Когда через неделю меня грузили в автомобиль, чтобы отправить на станцию, все пришли из госпиталя, и было такое ощущение: это они на выставку меня отправляют, как редчайший экспонат. «Ты мне всю теорию испортил», — сказал мрачный и усталый хирург-грузин и сунул мне под одеяло томик Пушкина, любимую свою книгу, зачитанную, но со всеми страницами, драгоценность из драгоценностей. Я читал Пушкина, качаясь на вагонной полке, ревел, прикрываясь одеялом, и так возвращался к жизни.
…Бабка Серафима услышала, как я дергаюсь и скриплю зубами, и тут же подскочила к топчану.
— Выпей! — она подала мне медную ендовку.
Знал я, что в ендовке, но очень хотелось пить, и я выпил всю чуть отдававшую затхлостью и металлом воду. Бабка облегченно вздохнула, вытерла мне лоб.
— Ох, Серафима, — сказал я, — отравите вы меня!
Но она только замахала руками в ответ на такое богохульство: «Что ты, что ты!» Во время войны, насмотревшись и смертей, и чудесных избавлений, бабка стала на редкость религиозной. Все обряды она справляла самодеятельным манером, проявляя немалую изобретательность. Святила просвиры, отстаивала заутрени, всенощные… Все сама по себе, без батюшки. А святую водичку изготовляла путем окунания любимых икон Николая Чудотворца и божьей матери черниговской в кадку с колодезной водой, отчего вода приобретала какой-то странный привкус. Так что я сразу догадался, чем меня попотчевала сердобольная Серафима.
— Николай или черниговская? — спросил я.
— И архистратиг Михаил, — ответила бабка. — Тройной силы вода, к утру как рукой снимет.
В этом я был почти уверен. Ночной озноб обычно уходил с утренними петухами.
— Завтра твой день, Иван постный, — зашептала, склоняясь ко мне, бабка, Смилостивятся покровители наши в день ангела… Месяц на небе, мертвяк в гробе, камень в море, — забормотала она и принялась укутывать меня теплее. Как три брата до кучи сойдутся банкет робить, тогда и от раба божия Ивана лихорадку отгонять… Месяц в небе…
Под это нашептывание я и заснул.
Утром я выглянул в окно. Мне показалось, солнце встало не по времени рано, пробилось сквозь туман и высветило садочек, прилепившийся к приземистой хате. И, только всмотревшись внимательно, я понял, что это осенний обман. Никакого солнца нет, а светятся алым вишневые листья. Они еще густо и плотно держались на ветках, но изменили окраску и стали ржаво-красными.
Серафима уже встала, слышно было, как она возится в сарае, по обычаю своему выговаривая корове и кабанчику. В особенности доставалось кабанчику Яшке, которого бабка упрекала в дармоедстве. Яшка ел много, но был худ, жилист, тонконог, как будто готовился к бегам. «Фашисты породу испортили, — жаловалась частенько бабка. — При них только те свиньи выжили, которые успевали в лес убежать…»
Я оделся и выскользнул на улицу. После такой ночи ноги мягко сгибались в коленках, словно приглашали присесть. Туман все еще обволакивал село, дома не были видны, но гроздья золотых шаров горели в палисадниках как сигнальные огни. Орали петухи, кое-где уже скрипели калитки.

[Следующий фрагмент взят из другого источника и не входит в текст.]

-- ==== Sys2Proof/Laws/MemOkEvents.lean ====
section
/-! SUPPORT. Every operation of the events keeps memory in its canonical form. -/
set_option linter.unusedTactic false
set_option linter.unreachableTactic false
set_option linter.unusedSimpArgs false
namespace Sys2Proof.Machine

theorem State.walkTell_memOk (s : State) (w : WalkReq) (cause : Nat) (i : Infos) (p : Nat × Nat) (hs : MemOk s) : MemOk (s.walkTell w cause i p) := by
  unfold State.walkTell
  repeat' first
    | with_reducible assumption
    | with_reducible apply memOk.updHart
    | with_reducible apply memOk.updFar
    | with_reducible apply memOk.updHub
    | simp only [memOk_mk, memOk_fold]
    | with_reducible apply memOk_ite
    | split

theorem State.walkLeaf_memOk (s : State) (w : WalkReq) (e : TlbEntry) (hs : MemOk s) : MemOk (s.walkLeaf w e) := by
  unfold State.walkLeaf
  repeat' first
    | with_reducible assumption
    | intro _
    | with_reducible apply State.tlbFill_memOk
    | with_reducible apply State.walkTell_memOk
    | with_reducible apply memOk_ite
    | with_reducible apply foldl_memOk

theorem State.walkBegin_memOk (s : State) (u : Nat) (hs : MemOk s) : MemOk (s.walkBegin u) := by
  unfold State.walkBegin
  repeat' first
    | with_reducible assumption
    | with_reducible apply State.setWalkQ_memOk
    | with_reducible apply State.walkLeaf_memOk
    | with_reducible apply State.setWalks_memOk
    | simp only [memOk_mk, memOk_fold]
    | with_reducible apply memOk_ite
    | split

theorem State.walkEnd_memOk (s : State) (w : WalkReq) (r : Walked) (hs : MemOk s) : MemOk (s.walkEnd w r) := by
  unfold State.walkEnd
  repeat' first
    | with_reducible assumption
    | intro _
    | with_reducible apply State.walkLeaf_memOk
    | with_reducible apply State.walkTell_memOk
    | with_reducible apply memOk_ite
    | with_reducible apply foldl_memOk
    | split

theorem State.walkFinish_memOk (s : State) (u k : Nat) (hs : MemOk s) : MemOk (s.walkFinish u k) := by
  unfold State.walkFinish
  repeat' first
    | with_reducible assumption
    | intro _
    | with_reducible apply State.setWalks_memOk
    | with_reducible apply State.walk_memOk
    | with_reducible apply State.walkTell_memOk
    | with_reducible apply State.walkEnd_memOk
    | simp only [memOk_mk, memOk_fold]
    | with_reducible apply memOk_ite
    | with_reducible apply foldl_memOk
    | split
    | (with_reducible refine res_memOk (by with_reducible assumption) ?_)
    | (with_reducible refine resTrap_memOk (by with_reducible assumption) ?_)
    | (with_reducible refine resWait_memOk (by with_reducible assumption) ?_)

theorem State.evict_memOk (s : State) (c : CacheId) (ln : Nat) (hs : MemOk s) : MemOk (s.evict c ln) := by
  unfold State.evict
  repeat' first
    | with_reducible assumption
    | intro _
    | with_reducible apply State.l1Clean_memOk
    | with_reducible apply memOk.updFar
    | with_reducible apply State.cleanTry_memOk
    | with_reducible apply State.wake_memOk
    | with_reducible apply State.backInvalidate_memOk
    | with_reducible apply State.mscDrop_memOk
    | with_reducible apply memOk.updUnit
    | with_reducible apply memOk_ite
    | with_reducible apply resOk.ok
    | with_reducible apply Res.bind_ok
    | with_reducible apply Res.ok_state
    | split

theorem State.bankEvent_memOk (s : State) (op k : Nat) (hs : MemOk s) : MemOk (s.bankEvent op k) := by
  unfold State.bankEvent
  repeat' first
    | with_reducible assumption
    | with_reducible apply State.bankApply_memOk
    | with_reducible apply State.askLine_memOk
    | simp only [memOk_mk, memOk_fold]
    | with_reducible apply memOk_ite
    | with_reducible apply optOk_getD
    | split

theorem State.counterEvent_memOk (s : State) (n k : Nat) (f : State → BankCmd → Option State) (hs : MemOk s)
    (hb : ∀ t c, MemOk t → OptOk (f t c)) : MemOk (s.counterEvent n k f) := by
  unfold State.counterEvent
  repeat' first
    | with_reducible assumption
    | with_reducible apply State.askLine_memOk
    | with_reducible apply hb
    | simp only [memOk_mk, memOk_fold]
    | with_reducible apply memOk_ite
    | with_reducible apply optOk_getD
    | split

theorem State.monitorWake_memOk (s : State) (a : Agent) (hs : MemOk s) : MemOk (s.monitorWake a) := by
  unfold State.monitorWake
  repeat' first
    | with_reducible assumption
    | with_reducible apply State.waitmEnd_memOk
    | split

theorem State.armSwap_memOk (s : State) (pa : Nat) (old new : Word) (hs : MemOk s) : (s.armSwap pa old new).Ok := by
  unfold State.armSwap
  repeat' first
    | with_reducible assumption
    | with_reducible apply State.amoM_memOk

theorem State.setLaunch_memOk (s : State) (part : Nat) (l : Launch) (hs : MemOk s) : MemOk (s.setLaunch part l) := by
  unfold State.setLaunch
  repeat' first
    | with_reducible assumption
    | with_reducible apply memOk.updHub

theorem State.dropLaunch_memOk (s : State) (part : Nat) (hs : MemOk s) : MemOk (s.dropLaunch part) := by
  unfold State.dropLaunch
  repeat' first
    | with_reducible assumption
    | with_reducible apply memOk.updHub

theorem State.launchFail_memOk (s : State) (part : Nat) (l : Launch) (cause idx : Nat) (dest : Option Nat) (hs : MemOk s) : MemOk (s.launchFail part l cause idx dest) := by
  unfold State.launchFail
  repeat' first
    | with_reducible assumption
    | with_reducible apply State.armSwap_memOk
    | with_reducible apply State.setLaunch_memOk
    | with_reducible apply State.dropLaunch_memOk
    | with_reducible apply State.notice_memOk
    | simp only [memOk_mk, memOk_fold]
    | with_reducible apply Res.ok_state
    | split
    | (with_reducible refine resWait_memOk (by with_reducible assumption) ?_)

theorem State.launchCheck_memOk (s : State) (hub : Nat) (l : Launch) (x : Context) (i : Nat) (hs : MemOk s) : (s.launchCheck hub l x i).Ok := by
  unfold State.launchCheck
  repeat' first
    | with_reducible assumption
    | with_reducible apply State.translateFor_memOk
    | simp only [memOk_mk, memOk_fold]
    | with_reducible apply resOk_ite
    | with_reducible apply resOk.ok
    | with_reducible apply resOk.wait
    | split
    | (with_reducible refine res_memOk (by with_reducible assumption) ?_)
    | (with_reducible refine resTrap_memOk (by with_reducible assumption) ?_)
    | (with_reducible refine resWait_memOk (by with_reducible assumption) ?_)

theorem State.launchChecks_memOk (s : State) (hub : Nat) (l : Launch) (x : Context) (fuel : Nat) (hs : MemOk s) : MemOk (s.launchChecks hub l x fuel).1 := by
  induction fuel generalizing s hub l x with
  | zero =>
    unfold State.launchChecks
    repeat' first
      | with_reducible assumption
  | succ n ih =>
    unfold State.launchChecks
    repeat' first
      | with_reducible assumption
      | with_reducible apply State.launchCheck_memOk
      | with_reducible apply ih
      | simp only [memOk_mk, memOk_fold]
      | with_reducible apply Res.ok_state
      | split
      | (with_reducible refine res_memOk (by with_reducible assumption) ?_)

theorem State.launchGo_memOk (s : State) (hub : Nat) (l : Launch) (x : Context) (fuel : Nat) (hs : MemOk s) : MemOk (s.launchGo hub l x fuel).1 := by
  induction fuel generalizing s l with
  | zero => exact hs
  | succ n ih =>
    unfold State.launchGo
    repeat' first
      | with_reducible assumption
      | with_reducible apply memOk.updHome
      | with_reducible apply State.taskDeliver_memOk
      | with_reducible apply ih
      | simp only [memOk_mk, memOk_fold]
      | split
      | with_reducible refine deliveredOk_done (by with_reducible assumption) ?_

theorem State.launchOn_memOk (s : State) (part : Nat) (l : Launch) (hs : MemOk s) : MemOk (s.launchOn part l) := by
  unfold State.launchOn
  repeat' first
    | with_reducible assumption
    | with_reducible apply State.launchGo_memOk
    | with_reducible apply State.setLaunch_memOk
    | with_reducible apply State.armSwap_memOk
    | with_reducible apply State.dropLaunch_memOk
    | with_reducible apply memOk.updCtx
    | simp only [memOk_mk, memOk_fold]
    | with_reducible apply memOk_ite
    | with_reducible apply Res.ok_state
    | split
    | (with_reducible refine resWait_memOk (by with_reducible assumption) ?_)

theorem State.recordWords_memOk (s : State) (pa : Nat) (hs : MemOk s) : (s.recordWords pa).Ok := by
  unfold State.recordWords
  repeat' first
    | with_reducible assumption
    | intro _
    | with_reducible apply State.loadM_memOk
    | with_reducible apply resOk.ok
    | with_reducible apply Res.bind_ok

theorem State.launchStep_memOk (s : State) (part : Nat) (l : Launch) (hs : MemOk s) : MemOk (s.launchStep part l) := by
  unfold State.launchStep
  repeat' first
    | with_reducible assumption
    | with_reducible apply State.launchFail_memOk
    | with_reducible apply State.launchOn_memOk
    | with_reducible apply State.launchChecks_memOk
    | with_reducible apply State.setLaunch_memOk
    | simp only [memOk_mk, memOk_fold]
    | with_reducible apply memOk_ite
    | split

theorem State.launchTake_memOk (s : State) (part i assigned : Nat) (hs : MemOk s) : MemOk (s.launchTake part i assigned) := by
  unfold State.launchTake
  repeat' first
    | with_reducible assumption
    | intro _
    | with_reducible apply State.recordWords_memOk
    | with_reducible apply State.armSwap_memOk
    | with_reducible apply memOk.updHub
    | with_reducible apply State.setLaunch_memOk
    | with_reducible apply State.launchStep_memOk
    | simp only [memOk_mk, memOk_fold]
    | with_reducible apply memOk_ite
    | with_reducible apply resOk_ite
    | with_reducible apply resOk.ok
    | with_reducible apply Res.bind_ok
    | with_reducible apply Res.ok_state

theorem State.coreStop_memOk (s : State) (core : Nat) (order sbLost : Bool) (hs : MemOk s) : MemOk (s.coreStop core order sbLost) := by
  unfold State.coreStop
  repeat' first
    | with_reducible assumption
    | with_reducible apply memOk.updFar
    | with_reducible apply State.log_memOk
    | with_reducible apply State.stopCore_memOk
    | simp only [memOk_mk, memOk_fold]
    | with_reducible apply memOk_ite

Было радостно после перенесенного приступа вновь чувствовать себя частицей этого осеннего, медленно разгорающегося утра. Но меня не оставляло ощущение какой-то ошибки, какого-то промаха. Как будто я проспал что-то важное, упустил частицу той тайной жизни, которой жило село ночью.
Я прошел за огороды к озимому клину. Тропинка исчезла в тумане. От этого тумана, от загадочного рассеянного света казалось почему-то, что тропинка там, дальше, за мягкой белой стеной, уходит вверх, вверх и вверх, что вся земля, вся плоскость ее, сколько ни охватит глаз впереди от фланга до фланга, выгибается и становится склоном гигантской, нескончаемой горы, покрытой нежной шерсткой озими. И еще казалось, что если подождать немного, то по тропинке с невидимой пока горы спустится — как в то, иное, более теплое и ясное, утро молчаливая, закутанная в черный платок дочь гончара Семеренкова Антонина. Она пройдет по этой узкой стежечке, как по канату, прямая и строгая, ступая ровно и плавно; может быть, я увижу ее лицо за выступающими вперед складками платка. В селе говорили, она очень красивая, младшая Семеренкова, но, с тех пор как я вернулся с фронта, я не встретил человека, который мог бы сказать, что посмотрел ей в глаза. И давно никто не слышал ее голоса. Довоенная Антонина, девчонка, тень старшей красавицы сестры, забылась вовсе, осталась только нынешняя- взрослая, молчаливая и странная.